══ Recorded information

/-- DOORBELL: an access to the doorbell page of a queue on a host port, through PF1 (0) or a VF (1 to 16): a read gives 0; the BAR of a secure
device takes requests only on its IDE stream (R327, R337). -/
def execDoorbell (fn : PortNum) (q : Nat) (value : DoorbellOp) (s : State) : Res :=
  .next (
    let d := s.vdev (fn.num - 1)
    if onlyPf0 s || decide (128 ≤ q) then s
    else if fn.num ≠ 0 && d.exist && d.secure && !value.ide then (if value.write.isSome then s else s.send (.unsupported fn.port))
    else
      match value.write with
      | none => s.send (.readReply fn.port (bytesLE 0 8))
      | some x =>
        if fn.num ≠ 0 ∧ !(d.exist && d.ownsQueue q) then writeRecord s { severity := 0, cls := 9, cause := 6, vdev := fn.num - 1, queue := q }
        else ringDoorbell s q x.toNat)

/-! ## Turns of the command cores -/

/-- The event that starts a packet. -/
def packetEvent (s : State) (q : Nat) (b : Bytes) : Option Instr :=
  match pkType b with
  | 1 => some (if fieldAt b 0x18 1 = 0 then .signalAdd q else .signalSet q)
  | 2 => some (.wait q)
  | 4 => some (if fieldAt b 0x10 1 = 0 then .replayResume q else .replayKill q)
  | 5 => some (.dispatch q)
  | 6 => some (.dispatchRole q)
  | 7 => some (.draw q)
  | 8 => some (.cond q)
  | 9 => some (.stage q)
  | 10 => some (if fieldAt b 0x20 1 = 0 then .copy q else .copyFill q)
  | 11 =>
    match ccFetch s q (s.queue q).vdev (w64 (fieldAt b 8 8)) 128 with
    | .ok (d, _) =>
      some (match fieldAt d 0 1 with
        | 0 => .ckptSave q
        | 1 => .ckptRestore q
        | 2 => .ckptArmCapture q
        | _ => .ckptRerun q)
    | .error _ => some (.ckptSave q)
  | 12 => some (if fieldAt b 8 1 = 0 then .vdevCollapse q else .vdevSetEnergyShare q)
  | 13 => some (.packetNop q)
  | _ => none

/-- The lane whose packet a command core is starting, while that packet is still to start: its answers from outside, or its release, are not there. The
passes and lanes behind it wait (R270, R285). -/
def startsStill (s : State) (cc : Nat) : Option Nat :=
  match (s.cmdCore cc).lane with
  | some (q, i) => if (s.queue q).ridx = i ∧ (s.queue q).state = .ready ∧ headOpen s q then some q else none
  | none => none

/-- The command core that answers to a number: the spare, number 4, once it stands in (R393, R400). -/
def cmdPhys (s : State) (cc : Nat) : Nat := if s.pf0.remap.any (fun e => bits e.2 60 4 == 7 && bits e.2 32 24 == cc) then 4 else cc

════
══ Recorded information

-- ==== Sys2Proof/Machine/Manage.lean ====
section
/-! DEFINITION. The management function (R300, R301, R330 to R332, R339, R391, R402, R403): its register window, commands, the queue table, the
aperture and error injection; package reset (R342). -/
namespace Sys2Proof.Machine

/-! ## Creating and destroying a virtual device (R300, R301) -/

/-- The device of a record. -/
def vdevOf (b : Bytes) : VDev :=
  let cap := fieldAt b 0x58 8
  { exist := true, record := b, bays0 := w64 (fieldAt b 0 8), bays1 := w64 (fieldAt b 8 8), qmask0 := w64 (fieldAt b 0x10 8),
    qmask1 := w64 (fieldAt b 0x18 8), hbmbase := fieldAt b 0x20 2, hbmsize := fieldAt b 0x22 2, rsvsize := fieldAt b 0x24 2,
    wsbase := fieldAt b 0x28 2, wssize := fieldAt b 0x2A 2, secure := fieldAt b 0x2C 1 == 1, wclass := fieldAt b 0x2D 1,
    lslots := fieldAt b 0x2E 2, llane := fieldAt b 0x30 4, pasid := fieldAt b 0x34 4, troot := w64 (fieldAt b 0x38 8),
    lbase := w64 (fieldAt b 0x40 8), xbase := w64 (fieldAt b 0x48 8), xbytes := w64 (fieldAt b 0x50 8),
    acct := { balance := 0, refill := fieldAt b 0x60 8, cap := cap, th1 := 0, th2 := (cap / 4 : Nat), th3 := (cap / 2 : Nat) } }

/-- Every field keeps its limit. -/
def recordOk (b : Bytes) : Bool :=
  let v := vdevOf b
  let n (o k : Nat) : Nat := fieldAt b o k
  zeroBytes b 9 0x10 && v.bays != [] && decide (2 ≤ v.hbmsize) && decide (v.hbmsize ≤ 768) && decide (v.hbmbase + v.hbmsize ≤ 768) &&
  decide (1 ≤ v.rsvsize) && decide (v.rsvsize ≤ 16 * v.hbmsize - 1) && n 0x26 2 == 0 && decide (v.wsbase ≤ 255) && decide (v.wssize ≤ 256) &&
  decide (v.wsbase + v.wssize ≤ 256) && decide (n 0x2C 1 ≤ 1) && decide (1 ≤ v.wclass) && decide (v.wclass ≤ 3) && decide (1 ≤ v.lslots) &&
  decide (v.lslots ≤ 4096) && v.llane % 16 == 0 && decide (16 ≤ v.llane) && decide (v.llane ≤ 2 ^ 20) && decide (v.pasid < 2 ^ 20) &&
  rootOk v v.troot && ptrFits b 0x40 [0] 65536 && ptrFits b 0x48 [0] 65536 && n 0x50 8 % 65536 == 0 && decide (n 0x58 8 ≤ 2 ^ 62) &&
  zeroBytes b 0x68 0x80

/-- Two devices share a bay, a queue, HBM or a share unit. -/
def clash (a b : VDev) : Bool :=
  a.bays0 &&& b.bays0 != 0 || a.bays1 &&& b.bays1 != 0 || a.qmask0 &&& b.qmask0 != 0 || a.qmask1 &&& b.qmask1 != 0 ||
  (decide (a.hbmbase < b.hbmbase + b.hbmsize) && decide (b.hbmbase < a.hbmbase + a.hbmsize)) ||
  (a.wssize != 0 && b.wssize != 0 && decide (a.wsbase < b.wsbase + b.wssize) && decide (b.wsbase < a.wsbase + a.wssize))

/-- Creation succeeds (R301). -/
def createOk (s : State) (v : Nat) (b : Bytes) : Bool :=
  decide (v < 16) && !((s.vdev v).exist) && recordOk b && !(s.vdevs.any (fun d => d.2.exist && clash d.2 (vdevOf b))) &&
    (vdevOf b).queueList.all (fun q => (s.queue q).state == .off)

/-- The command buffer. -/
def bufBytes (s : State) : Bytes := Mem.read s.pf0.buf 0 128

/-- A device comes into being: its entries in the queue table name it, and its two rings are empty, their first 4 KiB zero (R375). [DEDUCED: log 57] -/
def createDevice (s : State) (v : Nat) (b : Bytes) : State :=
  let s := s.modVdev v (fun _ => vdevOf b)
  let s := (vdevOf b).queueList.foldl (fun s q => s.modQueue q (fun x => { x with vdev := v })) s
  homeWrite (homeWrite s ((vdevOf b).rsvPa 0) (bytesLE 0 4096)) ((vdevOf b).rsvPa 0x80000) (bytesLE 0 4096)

════
══ Recorded information

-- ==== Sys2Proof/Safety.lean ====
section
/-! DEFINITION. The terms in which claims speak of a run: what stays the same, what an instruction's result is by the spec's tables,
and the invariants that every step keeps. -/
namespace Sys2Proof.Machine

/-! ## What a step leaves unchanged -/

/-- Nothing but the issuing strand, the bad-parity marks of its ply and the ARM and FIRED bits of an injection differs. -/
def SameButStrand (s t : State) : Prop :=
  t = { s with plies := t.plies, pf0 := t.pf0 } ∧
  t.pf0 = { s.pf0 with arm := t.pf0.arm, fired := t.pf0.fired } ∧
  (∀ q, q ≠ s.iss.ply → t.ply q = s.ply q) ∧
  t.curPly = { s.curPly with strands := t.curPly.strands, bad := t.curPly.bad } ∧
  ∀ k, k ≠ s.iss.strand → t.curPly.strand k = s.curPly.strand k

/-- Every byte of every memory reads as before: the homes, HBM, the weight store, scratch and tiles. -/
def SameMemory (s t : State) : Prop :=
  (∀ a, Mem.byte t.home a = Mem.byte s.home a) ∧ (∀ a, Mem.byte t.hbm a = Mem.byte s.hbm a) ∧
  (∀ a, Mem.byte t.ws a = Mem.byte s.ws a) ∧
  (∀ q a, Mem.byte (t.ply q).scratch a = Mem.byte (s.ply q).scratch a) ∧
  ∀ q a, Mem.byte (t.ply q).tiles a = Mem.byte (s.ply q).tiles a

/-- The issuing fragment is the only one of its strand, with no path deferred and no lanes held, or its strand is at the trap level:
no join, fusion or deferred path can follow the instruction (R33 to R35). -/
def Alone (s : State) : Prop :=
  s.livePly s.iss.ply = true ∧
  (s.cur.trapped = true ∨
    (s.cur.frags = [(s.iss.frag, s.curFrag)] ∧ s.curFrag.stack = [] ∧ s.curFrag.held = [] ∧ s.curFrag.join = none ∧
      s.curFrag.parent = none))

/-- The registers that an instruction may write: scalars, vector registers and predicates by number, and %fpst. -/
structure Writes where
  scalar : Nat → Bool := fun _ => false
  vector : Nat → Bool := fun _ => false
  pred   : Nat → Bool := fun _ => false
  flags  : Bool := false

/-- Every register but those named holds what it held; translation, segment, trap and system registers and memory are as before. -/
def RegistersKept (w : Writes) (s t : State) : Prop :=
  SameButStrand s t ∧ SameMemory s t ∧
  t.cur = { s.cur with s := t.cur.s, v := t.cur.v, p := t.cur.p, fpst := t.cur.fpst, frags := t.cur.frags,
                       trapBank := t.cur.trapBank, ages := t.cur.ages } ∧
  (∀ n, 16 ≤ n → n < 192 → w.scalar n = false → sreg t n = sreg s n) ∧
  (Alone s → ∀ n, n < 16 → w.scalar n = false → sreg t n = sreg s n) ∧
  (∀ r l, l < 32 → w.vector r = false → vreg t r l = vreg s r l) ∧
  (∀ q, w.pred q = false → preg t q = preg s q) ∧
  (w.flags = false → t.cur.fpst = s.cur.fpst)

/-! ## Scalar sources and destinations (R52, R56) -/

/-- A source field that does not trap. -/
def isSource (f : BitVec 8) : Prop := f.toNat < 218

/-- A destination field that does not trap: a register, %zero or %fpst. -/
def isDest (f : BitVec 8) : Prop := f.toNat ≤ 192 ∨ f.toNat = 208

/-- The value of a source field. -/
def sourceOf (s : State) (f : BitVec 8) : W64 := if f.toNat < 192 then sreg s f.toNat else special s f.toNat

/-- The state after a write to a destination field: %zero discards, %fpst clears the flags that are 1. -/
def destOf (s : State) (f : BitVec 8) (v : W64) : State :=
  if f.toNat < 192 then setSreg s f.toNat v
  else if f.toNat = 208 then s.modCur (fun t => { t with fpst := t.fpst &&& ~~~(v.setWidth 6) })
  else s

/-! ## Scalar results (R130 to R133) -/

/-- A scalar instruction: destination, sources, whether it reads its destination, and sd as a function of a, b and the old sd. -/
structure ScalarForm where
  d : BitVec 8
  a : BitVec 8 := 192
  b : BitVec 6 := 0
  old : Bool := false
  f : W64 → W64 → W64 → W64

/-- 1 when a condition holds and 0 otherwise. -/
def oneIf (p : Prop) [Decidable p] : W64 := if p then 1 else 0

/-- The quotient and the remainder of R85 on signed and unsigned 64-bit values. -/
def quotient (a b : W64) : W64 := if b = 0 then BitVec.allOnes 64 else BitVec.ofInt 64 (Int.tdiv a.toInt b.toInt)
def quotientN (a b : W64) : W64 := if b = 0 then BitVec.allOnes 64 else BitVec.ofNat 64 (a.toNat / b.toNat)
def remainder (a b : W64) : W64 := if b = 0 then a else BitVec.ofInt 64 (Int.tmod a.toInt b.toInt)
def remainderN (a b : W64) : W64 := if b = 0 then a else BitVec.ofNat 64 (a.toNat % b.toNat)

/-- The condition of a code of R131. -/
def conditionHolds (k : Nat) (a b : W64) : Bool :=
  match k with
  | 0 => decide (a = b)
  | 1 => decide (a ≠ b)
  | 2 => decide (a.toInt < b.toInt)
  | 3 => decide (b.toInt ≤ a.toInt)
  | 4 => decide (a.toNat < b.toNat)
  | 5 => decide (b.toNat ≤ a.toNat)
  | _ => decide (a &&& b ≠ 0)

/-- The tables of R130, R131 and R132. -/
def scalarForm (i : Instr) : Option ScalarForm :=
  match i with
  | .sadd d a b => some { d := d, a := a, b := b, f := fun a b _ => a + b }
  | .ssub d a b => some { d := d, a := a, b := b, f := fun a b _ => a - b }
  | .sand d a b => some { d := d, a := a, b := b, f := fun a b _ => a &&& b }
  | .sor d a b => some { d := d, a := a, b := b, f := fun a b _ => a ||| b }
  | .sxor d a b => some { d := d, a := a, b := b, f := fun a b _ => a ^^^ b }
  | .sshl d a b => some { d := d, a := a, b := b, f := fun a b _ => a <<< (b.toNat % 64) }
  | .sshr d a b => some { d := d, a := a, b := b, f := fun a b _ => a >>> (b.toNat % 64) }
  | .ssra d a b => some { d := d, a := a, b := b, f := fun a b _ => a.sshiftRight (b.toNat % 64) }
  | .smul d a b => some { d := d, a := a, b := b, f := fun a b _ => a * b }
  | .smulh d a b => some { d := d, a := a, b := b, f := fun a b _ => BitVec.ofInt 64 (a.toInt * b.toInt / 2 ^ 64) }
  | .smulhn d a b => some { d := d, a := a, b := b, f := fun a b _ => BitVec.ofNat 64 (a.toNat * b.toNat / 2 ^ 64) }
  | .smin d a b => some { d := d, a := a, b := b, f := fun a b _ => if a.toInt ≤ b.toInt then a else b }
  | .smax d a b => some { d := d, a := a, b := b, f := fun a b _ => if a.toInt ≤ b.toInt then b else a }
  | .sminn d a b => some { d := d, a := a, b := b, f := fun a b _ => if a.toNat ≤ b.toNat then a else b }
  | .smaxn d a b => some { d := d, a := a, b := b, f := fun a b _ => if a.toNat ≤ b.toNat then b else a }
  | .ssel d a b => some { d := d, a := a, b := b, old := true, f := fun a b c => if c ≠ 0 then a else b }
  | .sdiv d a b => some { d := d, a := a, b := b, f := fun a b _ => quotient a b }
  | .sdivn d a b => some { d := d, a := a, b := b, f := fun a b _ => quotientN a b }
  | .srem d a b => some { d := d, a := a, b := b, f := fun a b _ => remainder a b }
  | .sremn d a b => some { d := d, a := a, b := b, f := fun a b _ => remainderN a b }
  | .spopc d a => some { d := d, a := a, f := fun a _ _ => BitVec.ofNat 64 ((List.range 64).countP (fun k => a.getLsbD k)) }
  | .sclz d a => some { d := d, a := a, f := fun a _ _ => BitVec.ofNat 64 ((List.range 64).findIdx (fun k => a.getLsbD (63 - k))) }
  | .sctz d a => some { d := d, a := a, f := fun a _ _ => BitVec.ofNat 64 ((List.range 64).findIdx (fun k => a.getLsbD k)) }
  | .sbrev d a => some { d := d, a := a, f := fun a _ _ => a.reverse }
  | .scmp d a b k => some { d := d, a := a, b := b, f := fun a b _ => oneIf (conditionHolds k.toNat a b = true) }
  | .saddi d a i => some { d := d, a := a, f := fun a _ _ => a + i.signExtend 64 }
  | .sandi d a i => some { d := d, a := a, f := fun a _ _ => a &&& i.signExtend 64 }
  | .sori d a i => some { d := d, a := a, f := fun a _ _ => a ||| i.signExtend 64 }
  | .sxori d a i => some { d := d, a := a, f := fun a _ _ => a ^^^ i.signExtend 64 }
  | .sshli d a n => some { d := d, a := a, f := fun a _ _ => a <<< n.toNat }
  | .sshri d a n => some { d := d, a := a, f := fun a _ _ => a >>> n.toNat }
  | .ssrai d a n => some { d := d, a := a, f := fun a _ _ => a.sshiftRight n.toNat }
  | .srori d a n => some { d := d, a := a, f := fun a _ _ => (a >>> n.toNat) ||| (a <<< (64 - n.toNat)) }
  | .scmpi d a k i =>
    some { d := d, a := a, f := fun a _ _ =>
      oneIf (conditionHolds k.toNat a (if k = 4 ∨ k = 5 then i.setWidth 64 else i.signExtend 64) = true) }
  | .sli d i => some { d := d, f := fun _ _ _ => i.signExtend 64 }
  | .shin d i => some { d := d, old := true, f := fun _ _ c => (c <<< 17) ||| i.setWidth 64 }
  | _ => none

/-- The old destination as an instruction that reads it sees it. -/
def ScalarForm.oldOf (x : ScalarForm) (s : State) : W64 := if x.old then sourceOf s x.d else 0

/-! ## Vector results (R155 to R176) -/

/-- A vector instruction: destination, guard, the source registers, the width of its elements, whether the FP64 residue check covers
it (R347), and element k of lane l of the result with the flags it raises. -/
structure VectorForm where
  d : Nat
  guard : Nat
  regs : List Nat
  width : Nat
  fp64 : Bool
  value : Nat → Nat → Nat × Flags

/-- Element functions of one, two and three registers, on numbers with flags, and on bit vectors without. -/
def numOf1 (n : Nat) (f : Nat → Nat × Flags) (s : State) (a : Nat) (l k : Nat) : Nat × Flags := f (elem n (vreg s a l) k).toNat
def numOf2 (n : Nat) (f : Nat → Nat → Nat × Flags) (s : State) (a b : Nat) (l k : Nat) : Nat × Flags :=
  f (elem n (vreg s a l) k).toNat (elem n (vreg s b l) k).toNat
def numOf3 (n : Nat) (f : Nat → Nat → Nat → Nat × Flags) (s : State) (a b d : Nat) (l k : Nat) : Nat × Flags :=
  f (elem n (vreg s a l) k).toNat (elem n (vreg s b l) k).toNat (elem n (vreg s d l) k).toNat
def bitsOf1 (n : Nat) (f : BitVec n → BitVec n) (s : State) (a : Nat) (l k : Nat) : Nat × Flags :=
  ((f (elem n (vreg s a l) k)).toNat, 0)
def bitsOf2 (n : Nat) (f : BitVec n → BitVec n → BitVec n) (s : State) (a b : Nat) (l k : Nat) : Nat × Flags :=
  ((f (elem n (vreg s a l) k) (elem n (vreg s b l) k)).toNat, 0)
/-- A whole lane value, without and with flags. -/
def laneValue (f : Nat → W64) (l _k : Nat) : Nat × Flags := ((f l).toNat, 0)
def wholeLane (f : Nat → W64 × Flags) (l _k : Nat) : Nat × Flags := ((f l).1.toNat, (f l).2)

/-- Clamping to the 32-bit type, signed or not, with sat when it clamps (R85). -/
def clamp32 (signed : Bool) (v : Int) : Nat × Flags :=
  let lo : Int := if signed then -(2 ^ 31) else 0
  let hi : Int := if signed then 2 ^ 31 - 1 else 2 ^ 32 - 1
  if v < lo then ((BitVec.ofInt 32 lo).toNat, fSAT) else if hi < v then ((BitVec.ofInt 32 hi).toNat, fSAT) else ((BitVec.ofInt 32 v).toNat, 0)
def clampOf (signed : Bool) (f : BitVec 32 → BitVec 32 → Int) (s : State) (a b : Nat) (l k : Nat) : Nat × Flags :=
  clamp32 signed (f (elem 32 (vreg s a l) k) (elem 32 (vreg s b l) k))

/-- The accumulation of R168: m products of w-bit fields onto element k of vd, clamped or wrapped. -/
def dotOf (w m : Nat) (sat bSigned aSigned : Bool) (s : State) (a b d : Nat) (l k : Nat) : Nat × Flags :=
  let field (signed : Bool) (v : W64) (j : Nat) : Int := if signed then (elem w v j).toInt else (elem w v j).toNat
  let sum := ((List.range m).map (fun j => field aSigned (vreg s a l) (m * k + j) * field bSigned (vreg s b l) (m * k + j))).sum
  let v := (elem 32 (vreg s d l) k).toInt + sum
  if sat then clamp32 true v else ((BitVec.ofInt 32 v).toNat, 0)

════

Could you repeat exactly the lines in the listing above from the one with "to R133) -/" down to the one with "fun a b _ => a |||"? Include both of those lines.

## Response
/-! ## Scalar results (R130 to R133) -/

/-- A scalar instruction: destination, sources, whether it reads its destination, and sd as a function of a, b and the old sd. -/
structure ScalarForm where
  d : BitVec 8
  a : BitVec 8 := 192
  b : BitVec 6 := 0
  old : Bool := false
  f : W64 → W64 → W64 → W64

/-- 1 when a condition holds and 0 otherwise. -/
def oneIf (p : Prop) [Decidable p] : W64 := if p then 1 else 0

/-- The quotient and the remainder of R85 on signed and unsigned 64-bit values. -/
def quotient (a b : W64) : W64 := if b = 0 then BitVec.allOnes 64 else BitVec.ofInt 64 (Int.tdiv a.toInt b.toInt)
def quotientN (a b : W64) : W64 := if b = 0 then BitVec.allOnes 64 else BitVec.ofNat 64 (a.toNat / b.toNat)
def remainder (a b : W64) : W64 := if b = 0 then a else BitVec.ofInt 64 (Int.tmod a.toInt b.toInt)
def remainderN (a b : W64) : W64 := if b = 0 then a else BitVec.ofNat 64 (a.toNat % b.toNat)

/-- The condition of a code of R131. -/
def conditionHolds (k : Nat) (a b : W64) : Bool :=
  match k with
  | 0 => decide (a = b)
  | 1 => decide (a ≠ b)
  | 2 => decide (a.toInt < b.toInt)
  | 3 => decide (b.toInt ≤ a.toInt)
  | 4 => decide (a.toNat < b.toNat)
  | 5 => decide (b.toNat ≤ a.toNat)
  | _ => decide (a &&& b ≠ 0)

/-- The tables of R130, R131 and R132. -/
def scalarForm (i : Instr) : Option ScalarForm :=
  match i with
  | .sadd d a b => some { d := d, a := a, b := b, f := fun a b _ => a + b }
  | .ssub d a b => some { d := d, a := a, b := b, f := fun a b _ => a - b }
  | .sand d a b => some { d := d, a := a, b := b, f := fun a b _ => a &&& b }
  | .sor d a b => some { d := d, a := a, b := b, f := fun a b _ => a ||| b }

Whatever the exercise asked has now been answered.